Next-Generation NVMe SSD and I/O Technology [PC, PS5, XBSX|S]

Your forgetting the single most important number here, memory Bandwidth.
32GB at the same bandwidth as the 16GB, gets you almost nothing.

My favorite way to think about these things is actually memory bandwidth / Per Frame.
lets take the PS5 as an example.

Mem bw = 448 GB/s,
At 60fps, that means a single frame can access a total of 7.466, GB of data.
Thats plenty of textures, models, render targets etc.
This also means that if you have a total of 16Gb ram, your NEVER going to access your entire ram in a the
process of rendering a single frame.
now a 30fps game, can access pretty close to the entire 16GB in the process of rendering a frame,
but even @ 30fps, using a 32GM ram over half would be wasted.

Now lets think about what a fast SSD gives us.
1. The ability to refresh our smaller pool of ram faster
2. The ability to cache more game state at any single time.
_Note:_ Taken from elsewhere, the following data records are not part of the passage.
/-- A halt controller at reset. -/
def HaltCtl.initial : HaltCtl := ⟨false, false, false, 0, 0, 0, 0, 0, 0, [], [], none⟩

/-! ## HBM channels and the platform -/

/-- The PHY of one HBM channel (R255 to R257). Lane registers are keyed 64·(pseudo-channel) + lane. -/
structure Channel where
  /-- CTL bits 7:0 with run reading 0. -/
  ctl : BitVec 8
  auto : Bool
  busy : Bool
  done : Bool
  current : BitVec 8
  trained : BitVec 8
  rdly : FMap (BitVec 6)
  wdly : FMap (BitVec 6)
  result0 : BitVec 37
  result1 : BitVec 37
  repair0 : BitVec 8
  repair1 : BitVec 8
  /-- The pseudo-channel and repair that a run latched. -/
  run : Option (Bool × BitVec 8)
  /-- The pseudo-channel that automatic retraining is at. -/
  autoPc : Bool
  /-- CTL writes that wait for busy to clear, with the task that made each, or 0. -/
  waiting : List (Word32 × Word32)
deriving DecidableEq, Repr

/-- A channel at reset. -/
def Channel.initial : Channel :=
  { ctl := 0, auto := false, busy := false, done := false, current := 0, trained := 0, rdly := [], wdly := []
    result0 := 0, result1 := 0, repair0 := 0, repair1 := 0, run := none, autoPc := false, waiting := [] }

/-- A flit that a port sends (R246). -/
structure Flit where
  version : Nat
  /-- Flit type. -/
  kind : Nat
  seq : BitVec 12
  ack : BitVec 12
  /-- The acknowledgement is negative. -/
  nack : Bool
  payload : List Byte
deriving DecidableEq, Repr

/-- A Finven port (R246, R247). -/
structure Port where
  up : Bool
  version : Nat
  /-- Next sequence number to send and to receive. -/
  sendSeq : BitVec 12
  recvSeq : BitVec 12
  /-- The last 512 flits sent, oldest first. -/
  replay : List (BitVec 12 × List Byte)
  /-- Payloads delivered in order. -/
  received : List (List Byte)
  /-- Flits that the port has put on the link. -/
  wire : List Flit
  /-- The partner has asked for a replay from this sequence number. -/
  wanted : Option (BitVec 12)
deriving DecidableEq, Repr

/-- A Finven port at reset. -/
def Port.initial : Port := ⟨false, 0, 0, 0, [], [], [], none⟩

/-- A host port that has trained: by CXL or by PCIe, and its width in lanes (R241). -/
structure HostPort where
  cxl : Bool
  width : Nat
deriving DecidableEq, Repr

/-- An Ethernet frame with its direction and timestamp (R248). -/
structure Frame where
  port : Nat
  sent : Bool
  bytes : List Byte
  stamp : Option Word64
deriving DecidableEq, Repr

/-- An almanac entry (R250). -/
structure Almanac where
  step : Nat
  unit : Nat
  boot : Word32
  alternate : Bool
  /-- 0 started, 1 passed, 2 failed, 3 skipped. -/
  outcome : Nat
  temp : Int
  time : Word64
  detail : Word64
  /-- For step 3: the temperatures at its end, dies and stacks, and its duration (R252). -/
  ends : List Int := []
  lasted : Word64 := 0
deriving DecidableEq, Repr

/-- An attestation report (R251). -/
structure Attest where
  nonce : Word64
  boot : Word32
  /-- SHA-384 measurement of every image run in steps 1, 2 and 9. -/
  measurements : List (BitVec 384)
  /-- Digest of the current boot's almanac entries. -/
  digest : BitVec 384
  packetLow : Nat
  packetHigh : Nat
  finvenLow : Nat
  finvenHigh : Nat
  /-- P-384 signature by the device's identity key. -/
  signature : BitVec 768
deriving DecidableEq, Repr

/-- A corrected-error count with the time of the first counted error, in hours (R240). -/
structure EccCount where
  loc : EccLoc
  count : Nat
  first : Nat
deriving DecidableEq, Repr

/-- A page request that the host has not answered: the task, the copy job, the distributor, the prefetch or the matrix engine that waits (R239, R199, R337). -/
inductive PageReq where
  | task (t : TaskKey) (tid : Word32) (ptr : Word64) (page : Nat)
  | copy (k : ClusterId) (job : Word32) (core : Option CoreId) (page : Nat)
  | dist (io p : Nat) (ptr : Word64) (page : Nat)
  | pref (c : CoreId) (ptr : Word64) (page : Nat)
  | engine (k : ClusterId) (page : Nat)
deriving DecidableEq, Repr

/-- A saved context in shadow storage: its tasks, cores, fabric jobs and fabric slots (R226). -/
structure Saved where
  part : Nat
  ctx : Nat
  tasks : FMap Task
  cores : FMap Core
  jobs : FMap (List CopyJob)
  graphs : FMap (FMap Graph)
  /-- Forwarding tables of the Gleaners that serve it, where they are not empty (R45). -/
  forward : FMap (List (Word64 × Word64)) := []
deriving DecidableEq, Repr

/-- What the image of a context holds (R236, R291): the context, and its header's halt count and block count. -/
structure Image where
  context : Saved
  count : Word32
  blocks : Nat
deriving DecidableEq, Repr

/-- Everything else of the package: boot, host side, links. -/
structure Platform where
  /-- Package number, and whether the package belongs to a domain (R9, R247). -/
  package : BitVec 6
  inDomain : Bool
  /-- Fused-off clusters (R10). -/
  fused : BitVec 64
  windows : FMap (Word64 × Word64)
  routes : FMap Word32
  ports : FMap Port
  frames : List Frame
  /-- IEEE 1588 time in ns. -/
  time : Word64
  /-- AtomicOp Requester Enable of functions 0–15 (virtual), 16 (physical, `io0`) and 17 (physical, `io1`) (R241, R243). -/
  atomicOps : BitVec 18
  /-- The host ports that have trained, by I/O die (R241). -/
  hostPorts : FMap HostPort
  /-- Frames of host-managed device memory: partition, region and frame of the region (R244). -/
  frameMap : FMap (Nat × Nat × Nat)
  pages : List PageReq
  /-- Host pages whose translation the host has granted. -/
  grantedPages : List Nat
  boot : Word32
  almanac : List Almanac
  booted : Bool
  recovery : Bool
  /-- A boot has begun and has not ended (R249). -/
  booting : Bool
  warming : Bool
  temps : List Int
  stackTemps : List Int
  mailboxVersion : Option Nat
  mailboxReply : Option (Nat × Nat)
  firmware : List Byte
  reports : List Attest
  interrupts : List (Nat × Nat)
deriving DecidableEq, Repr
The faster refilling of actual RAM, is good because it simplifies the entire process.
HD or even slow SSD, are not quick enough to enable on demand paging systems for textures or other data structures.

The ability to cache more game state is a HUGE step forward - imho.
Richer, more living worlds, where game state only needs to be updated on a 1-10 fps basis, ie "the living world" that isn't immediately on screen.
will see a huge step forward this gen.

Now if your talking about 32GB @ 2 x 448GB/s, yeah sure the double the ram starts to make sense,
but now your no longer at price parity, even with no SSD. Thats 3090 prices.

Overall i think almost all developers, would opt for the 16GB + SSD option.
modern computing is well versed in the techniques for handling multi-level caching, and addressing across
memories of different BW and latency. But only once you get to decent SSD speeds, it all falls apart with a HD.

I think the MS approach of letting the SSD act as sort of a victim cache for the RAM is a very smart idea,
and does in theory give them access to 100+GB of total memory, which is all HW managed for best performance.
but it's a somewhat unique mechanism, and may not be fully exploited.
( I dunno if you can sue the PS5 the same way.. )
What?

Memory bandwidth needs to scale with GPU performance and not necessarily memory size. Since we're not increasing GPU performance in my scenario then memory bandwidth doesn't really matter.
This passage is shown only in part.